What you are asked to do –
Reproduce, from the lines below, exactly the stretch that begins at the line containing "(none, s.setRingSt k" and ends at the line containing "def ripe : List", both included.

(Supplied data Opens)

-- ==== Sys2Proof/Machine/Sync.lean ====
section
/-! DEFINITION. Fences, transaction barriers and rings (R143 to R150, R331 to R336). -/

namespace Sys2Proof.Machine

/-- Whether a scope code of R328 contains tile `t` as seen from tile `own` (R265). -/
def scopeHas (sc own t : Nat) : Bool :=
  match sc with
  | 1 => false
  | 2 => own = t
  | 3 => tileDie own = tileDie t
  | _ => true

/-- `fence` (R331, R266): the model performs every other access in program order at once, so a fence waits only for the elements of bound streams
that its kind orders, and for the `sendk` elements of the strand to the tiles that its scope contains (R200). (DEDUCED, assumption 3) -/
def fenceBody (x : FmtR) : M Unit := do
  let s ← get
  if x.dt.toNat % 4 = 1 then (if s.ownFetch then waitM .stream else pure ()) else releaseM
  elementsM (scopeHas (x.dt.toNat / 4) s.myTile)

/-- `fence` (R331). -/
def execFence (x : FmtR) (s : State) : Host.Outcome State Fault Refusal := native (.fence x) (fenceBody x) s

-- Transaction barriers

/-- A barrier (R143). -/
structure Bar where
  phase : Nat
  arrivePend : Nat
  err : Nat
  sectPend : Int
  arriveInit : Nat
  sectInit : Nat
  waiters : Nat
  deriving DecidableEq, Repr

/-- The barrier of two words. -/
def barOf (w0 w1 : Word) : Bar :=
  { phase := bits w0 3 0, arrivePend := bits w0 23 4, err := bits w0 27 24, sectPend := (w0.extractLsb' 28 36).toInt,
    arriveInit := bits w1 19 0, sectInit := bits w1 55 20, waiters := bits w1 63 56 }

/-- The low word of a barrier. -/
def Bar.word0 (b : Bar) : Word :=
  w64 (b.phase % 16 ||| (b.arrivePend % 2 ^ 20) <<< 4 ||| (b.err % 16) <<< 24 ||| (BitVec.ofInt 36 b.sectPend).toNat <<< 28)

/-- The high word of a barrier. -/
def Bar.word1 (b : Bar) : Word := w64 (b.arriveInit % 2 ^ 20 ||| (b.sectInit % 2 ^ 36) <<< 20 ||| (b.waiters % 256) <<< 56)

/-- The barrier at a memory key. -/
def State.bar (s : State) (k : Nat) : Bar := barOf (s.wordAt (k / 8)) (s.wordAt (k / 8 + 1))

/-- The barrier at a memory key written. -/
def State.setBar (s : State) (k : Nat) (b : Bar) : State := (s.store8 k b.word0).store8 (k + 8) b.word1

/-- `ERR` bits (R143). -/
def errOverrun : Nat := 1
def errWrap : Nat := 2
def errPoison : Nat := 4
def errAbort : Nat := 8

/-- `SECT_PEND` given a value: a value outside [-2^35, 2^35 - 1] saturates and sets `ERR.SECT_WRAP` (R144), whichever operation
gives it. (DEDUCED, assumption 74) -/
def Bar.setSect (b : Bar) (v : Int) : Bar :=
  let c := max (-2 ^ 35) (min (2 ^ 35 - 1) v)
  { b with sectPend := c, err := if c ≠ v then b.err ||| errWrap else b.err }

/-- The test of R145: the phase ends when both counts are zero. -/
def Bar.test (b : Bar) : Bar :=
  if b.arrivePend = 0 && b.sectPend = 0 then
    { b with phase := (b.phase + 1) % 16, arrivePend := b.arriveInit }.setSect b.sectInit
  else b

/-- `SECT_PEND` moved (R144). -/
def Bar.addSect (b : Bar) (n : Int) : Bar := b.setSect (b.sectPend + n)

/-- `binit` (R144). -/
def Bar.init (a n : Nat) : Bar :=
  { phase := 0, arrivePend := a, err := 0, sectPend := 0, arriveInit := a, sectInit := n, waiters := 0 : Bar }.setSect n

/-- `barrive` applied: none when refused (R144). -/
def Bar.arrive (b : Bar) (n : Nat) : Option Bar :=
  if b.arrivePend < n then none else some { b with arrivePend := b.arrivePend - n }.test

/-- `bexpect` applied (R144). -/
def Bar.expect (b : Bar) (n : Nat) : Bar := (b.addSect n).test

/-- One sector of a copy landed, poisoned or not (R144). (DEDUCED, assumption 32) -/
def Bar.land (b : Bar) (poison : Bool) : Bar :=
  let b := b.addSect (-1)
  { b with err := if poison then b.err ||| errPoison else b.err }.test

/-- `WAITERS` changed, saturating (R144). -/
def Bar.enter (b : Bar) : Bar := { b with waiters := min 255 (b.waiters + 1) }
def Bar.leave (b : Bar) : Bar := { b with waiters := b.waiters - 1 }

/-- A barrier changed by no instruction: `WAITERS` by a drain or a resumption (R334), its sectors by a copy (R144). Its words are checked as they are
read (R232), and a poisoned barrier stays as it is. (DEDUCED, assumption 32) -/
def State.changeBar (s : State) (k : Nat) (f : Bar → Bar) : State :=
  let s := s.checkWords k 16
  if s.poisoned k 16 then s else s.setBar k (f (s.bar k))

/-- The two words of a barrier are not poisoned (R333). -/
def barClean (a : Word) (b : Nat) : M Unit := do
  let (_, p0) ← run fun s => s.load b 8
  let (_, p1) ← run fun s => s.load (b + 8) 8
  if p0 then trapKeep tcPoison a
  else if p1 then trapKeep tcPoison (a + 8)
  else pure ()

/-- The memory key of a barrier named by an instruction (R333): own or remote scratchpad, 16-byte aligned, inside the partition,
not poisoned. -/
def barPlace (a : Word) (k : AccKind) : M Nat := do
  let s ← get
  need (a.toNat >>> 20 = 0xFF000000000 || a.toNat >>> 32 = 0xFE000000) tcAperture a
  match s.window a 16 with
  | .error c => trapM c a
  | .ok _ => pure ()
  need (a.toNat % 16 = 0) tcMisalign a
  match ← place a 16 k with
  | .key b _ => do
    barClean a b
    pure b
  | .remoteBad t off => do
    upd fun s => s.remoteError t off s.cur.agent
    trapKeep tcPoison a
  | _ => trapM tcAperture a

/-- `binit` (R332, R333). -/
def binitBody (x : FmtR) : M Unit := do
  let s ← get
  let a := (s.gReg x.a.toNat).toNat
  let n := (s.gReg x.c.toNat).toNat
  need (binitOk (s.gReg x.a.toNat) (s.gReg x.c.toNat)) tcIllop (encode (.binit x))
  let k ← barPlace (s.gReg x.b.toNat) .write
  upd fun s => s.setBar k (Bar.init a n)

/-- `barrive` (R332, R333): a refused arrival sets `ERR.OVERRUN` and traps with TC_BAROVR. -/
def barriveBody (x : FmtR) : M Unit := do
  let s ← get
  let n := (s.gReg x.a.toNat).toNat
  let a := s.gReg x.b.toNat
  need (barriveOk (s.gReg x.a.toNat)) tcIllop (encode (.barrive x))
  releaseM
  let k ← barPlace a .write
  let s ← get
  match (s.bar k).arrive n with
  | some b => upd fun s => s.setBar k b
  | none => do
    upd fun s => s.setBar k { s.bar k with err := (s.bar k).err ||| errOverrun }
    trapKeep tcBarovr a

/-- `bexpect` (R332, R333). -/
def bexpectBody (x : FmtR) : M Unit := do
  let s ← get
  let n := (s.gReg x.a.toNat).toNat
  need (bexpectOk (s.gReg x.a.toNat)) tcIllop (encode (.bexpect x))
  let k ← barPlace (s.gReg x.b.toNat) .write
  upd fun s => s.setBar k ((s.bar k).expect n)

/-- `bwait` (R334): it counts itself in `WAITERS`, tests, and waits until the phase has left v or its bound has passed; the answer goes
into all 64 lanes of kD. -/
def bwaitBody (x : FmtR) : M Unit := do
  let s ← get
  let v := bits (s.gReg x.a.toNat) 3 0
  let b := (s.gReg x.c.toNat).toNat
  let answer (k : Nat) (yes : Bool) : M Unit := do
    upd fun s => s.setBar k (s.bar k).leave
    upd fun s => s.setK x.d.toNat (if yes then BitVec.allOnes 64 else 0)
  match s.me.await with
  | .barrier k dl => do
    barClean (s.gReg x.b.toNat) k
    let s ← get
    if (s.bar k).phase ≠ v then answer k true
    else
      match dl with
      | some t => if t ≤ s.now then answer k false else waitM (.barrier k dl)
      | none => waitM (.barrier k dl)
  | _ => do
    let k ← barPlace (s.gReg x.b.toNat) .write
    upd fun s => s.setBar k (s.bar k).enter
    let s ← get
    if (s.bar k).phase ≠ v then answer k true
    else if b = 0 then answer k false
    else waitM (.barrier k (if b = 2 ^ 64 - 1 then none else some (s.now + b)))

/-- `binit` (R332). -/
def execBinit (x : FmtR) (s : State) : Host.Outcome State Fault Refusal := native (.binit x) (binitBody x) s

/-- `barrive` (R332). -/
def execBarrive (x : FmtR) (s : State) : Host.Outcome State Fault Refusal := native (.barrive x) (barriveBody x) s

/-- `bexpect` (R332). -/
def execBexpect (x : FmtR) (s : State) : Host.Outcome State Fault Refusal := native (.bexpect x) (bexpectBody x) s

/-- `bwait` (R334). -/
def execBwait (x : FmtR) (s : State) : Host.Outcome State Fault Refusal := native (.bwait x) (bwaitBody x) s

-- Rings

/-- A ring header (R148). -/
structure Ring where
  base : Nat
  nslots : Nat
  slotlg : Nat
  head : Nat
  tail : Nat
  free : Nat
  filled : Nat
  deriving DecidableEq, Repr

/-- The header at a memory key. -/
def State.ring (s : State) (k : Nat) : Ring :=
  let w0 := s.wordAt (k / 8)
  let w1 := s.wordAt (k / 8 + 1)
  { base := bits w0 19 0, nslots := bits w0 47 32, slotlg := bits w0 51 48, head := bits w1 15 0, tail := bits w1 31 16,
    free := bits w1 47 32, filled := bits w1 63 48 }

/-- The moving half of a header written. -/
def State.setRing (s : State) (k : Nat) (r : Ring) : State :=
  s.store8 (k + 8) (w64 (r.head % 2 ^ 16 ||| (r.tail % 2 ^ 16) <<< 16 ||| (r.free % 2 ^ 16) <<< 32 ||| (r.filled % 2 ^ 16) <<< 48))

/-- The checks of a header's fields (R335), for a scratchpad of `n` bytes. -/
def Ring.ok (r : Ring) (n : Nat) : Bool :=
  1 ≤ r.nslots && r.nslots ≤ 4096 && 6 ≤ r.slotlg && r.slotlg ≤ 15 && r.base % 2 ^ r.slotlg = 0 &&
    r.base + r.nslots * 2 ^ r.slotlg ≤ n

/-- The slots that `TAIL` and `HEAD` name. A header that a program has rewritten while it is in use, a breach of R148 without a stated outcome, names
no slot outside its ring, so that its effects stay within the ring's own words (R2). (DESIGN CHOICE, assumption 96) -/
def Ring.tailSlot (r : Ring) : Nat := r.tail % r.nslots
def Ring.headSlot (r : Ring) : Nat := r.head % r.nslots

/-- The scratchpad offset of a slot. -/
def Ring.slotOff (r : Ring) (i : Nat) : Nat := r.base + i * 2 ^ r.slotlg

def State.ringSt (s : State) (k : Nat) : RingSt := Tbl.get {} s.rings k
@[simps] def State.setRingSt (s : State) (k : Nat) (v : RingSt) : State := { s with rings := Tbl.set {} s.rings k v }

/-- Who waits to claim: a strand by its context, a message, a copy. -/
def claimStrand (key : Nat) : Nat := 3 * key
def claimMsg (n : Nat) : Nat := 3 * n + 1
def claimCopy (n : Nat) : Nat := 3 * n + 2

/-- Whether a place in the claim order still stands: its strand waits, its message exists, its copy is on the machine and still waits in Accepting. -/
def State.claimLive (s : State) (w : Nat) : Bool :=
  match w % 3 with
  | 0 => s.waiters.any fun e => e.1 = w / 3 && (match e.2 with
    | .ring _ => true
    | _ => false)
  | 1 => (Tbl.find s.msgs (w / 3)).isSome
  | _ => (match Tbl.find s.copies (w / 3) with
    | some c => c.st = .accepting && !c.away && !c.drained && c.ringSlot.isNone
    | none => false)

/-- A claim (R149) by `who`, in the order in which claims reached the tile: the slot, or none while it waits. -/
def State.claim (s : State) (k who : Nat) : Option Nat × State :=
  let st := s.ringSt k
  let line := st.waiting.filter s.claimLive
  let r := s.ring k
  if r.free = 0 || !(line.isEmpty || line.head? = some who) then
    (none, s.setRingSt k { st with waiting := if line.contains who then line else line ++ [who] })
  else
    let s := s.setRing k { r with free := r.free - 1, tail := (r.tailSlot + 1) % r.nslots }
    (some r.tailSlot, s.setRingSt k { claims := st.claims ++ [(r.tailSlot, false)], waiting := line.filter (· ≠ who) })

/-- The complete slots that directly follow the last committed one, and the claims left (R149). -/
def ripe : List (Nat × Bool) → Nat × List (Nat × Bool)
  | (_, true) :: r => let q := ripe r; (q.1 + 1, q.2)
  | l => (0, l)

/-- A commit of a slot (R149); a slot that is not claimed or is committed already changes nothing (R335). -/
def State.commit (s : State) (k slot : Nat) : State :=
  let st := s.ringSt k
  if !st.claims.contains (slot, false) then s
  else
    let q := ripe (st.claims.map fun e => if e = (slot, false) then (slot, true) else e)
    let r := s.ring k
    (if q.1 = 0 then s else s.setRing k { r with filled := r.filled + q.1 }).setRingSt k { st with claims := q.2 }

/-- A give (R149): ignored when it would make `FREE` + `FILLED` exceed `NSLOTS`. -/
def State.give (s : State) (k : Nat) : State :=
  let r := s.ring k
  if r.free + r.filled + 1 > r.nslots then s else s.setRing k { r with free := r.free + 1 }

/-- The header that a ring instruction names (R335), with its key. -/
def ringPlace (a : Word) : M Nat := do
  let s ← get
  need (a.toNat >>> 20 = 0xFF000000000) tcAperture a
  match s.window a 16 with
  | .error c => trapM c a
  | .ok _ => pure ()
  need (a.toNat % 16 = 0) tcMisalign a
  match ← place a 16 .write with
  | .key k _ => do
    let (_, p0) ← run fun s => s.load k 8
    let (_, p1) ← run fun s => s.load (k + 8) 8
    if p0 then trapKeep tcPoison a
    else if p1 then trapKeep tcPoison (a + 8)
    else do
      let s ← get
      if (s.ring k).ok (s.spadBytes s.myTile) then pure k else trapKeep tcEngerr 1
  | _ => trapM tcAperture a

/-- The address of a slot in the own-scratchpad window. -/
def slotAddr (r : Ring) (i : Nat) : Word := w64 (0xFF00000000000000 + r.slotOff i)

/-- `rclaim` (R335). -/
def rclaimBody (x : FmtR) : M Unit := do
  let s ← get
  let k ← ringPlace (s.gReg x.a.toNat)
  match ← run fun s => s.claim k (claimStrand s.myKey) with
  | some i => upd fun s => s.setG x.d.toNat (slotAddr (s.ring k) i)
  | none => waitM (.ring (2 * k))

/-- `rcommit` (R335). -/
def rcommitBody (x : FmtR) : M Unit := do
  releaseM
  let s ← get
  let k ← ringPlace (s.gReg x.a.toNat)
  upd fun t =>
    let r := t.ring k
    let o := (s.gReg x.b.toNat).toNat
    match (t.ringSt k).claims.find? fun e => (slotAddr r e.1).toNat = o && !e.2 with
    | some e => t.commit k e.1
    | none => t

/-- Whether an earlier access waits for the same thing, from either core. -/
def State.behindAny (s : State) (a : Await) : Bool := (s.waiters.takeWhile fun e => e.1 ≠ s.myKey).any fun e => e.2 = a

/-- `rtake` (R335): takes that wait are served in the order in which they reached the tile. -/
def rtakeBody (x : FmtR) : M Unit := do
  let s ← get
  let k ← ringPlace (s.gReg x.a.toNat)
  let s ← get
  let r := s.ring k
  if r.filled = 0 || s.behindAny (.ring (2 * k + 1)) then waitM (.ring (2 * k + 1))
  else do
    upd fun s => s.setRing k { r with filled := r.filled - 1, head := (r.headSlot + 1) % r.nslots }
    upd fun s => s.setG x.d.toNat (slotAddr r r.headSlot)

/-- `rgive` (R335). -/
def rgiveBody (x : FmtR) : M Unit := do
  releaseM
  let s ← get
  let k ← ringPlace (s.gReg x.a.toNat)
  upd fun s => s.give k

/-- `rclaim` (R335). -/
def execRclaim (x : FmtR) (s : State) : Host.Outcome State Fault Refusal := native (.rclaim x) (rclaimBody x) s

/-- `rcommit` (R335). -/
def execRcommit (x : FmtR) (s : State) : Host.Outcome State Fault Refusal := native (.rcommit x) (rcommitBody x) s

/-- `rtake` (R335). -/
def execRtake (x : FmtR) (s : State) : Host.Outcome State Fault Refusal := native (.rtake x) (rtakeBody x) s

/-- `rgive` (R335). -/
def execRgive (x : FmtR) (s : State) : Host.Outcome State Fault Refusal := native (.rgive x) (rgiveBody x) s

-- Queue inspection

/-- Whether a strand of a core and launch is Blocked on queue register `q`. -/
def State.blockedOn (s : State) (c : Core) (u q : Nat) : Bool :=
  s.waiters.any fun e => e.2 = .queue q && e.1 / 32 = coreIx c && (s.ctx e.1).launch = u

/-- `qstat` (R336). -/
def qstatBody (x : FmtR) : M Unit := upd fun s =>
  let q := x.a.toNat - 48
  let t := s.myTile
  let n := s.myOt.count q
  let wr := if q = 4 || q = 5 then Core.c t else Core.a t
  let rd := if q = 4 || q = 5 then Core.a t else Core.c t
  let w := (if s.blockedOn wr s.me.launch q then 2 ^ 17 else 0) + (if s.blockedOn rd s.me.launch q then 2 ^ 16 else 0)
  s.setG x.d.toNat (w64 (n + (queueDepth q - n) * 256 + w))

/-- `qstat` (R336). -/
def execQstat (x : FmtR) (s : State) : Host.Outcome State Fault Refusal := native (.qstat x) (qstatBody x) s

end Sys2Proof.Machine
end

(Supplied data Closes)

Response to the task –
    (none, s.setRingSt k { st with waiting := if line.contains who then line else line ++ [who] })
  else
    let s := s.setRing k { r with free := r.free - 1, tail := (r.tailSlot + 1) % r.nslots }
    (some r.tailSlot, s.setRingSt k { claims := st.claims ++ [(r.tailSlot, false)], waiting := line.filter (· ≠ who) })

/-- The complete slots that directly follow the last committed one, and the claims left (R149). -/
def ripe : List (Nat × Bool) → Nat × List (Nat × Bool)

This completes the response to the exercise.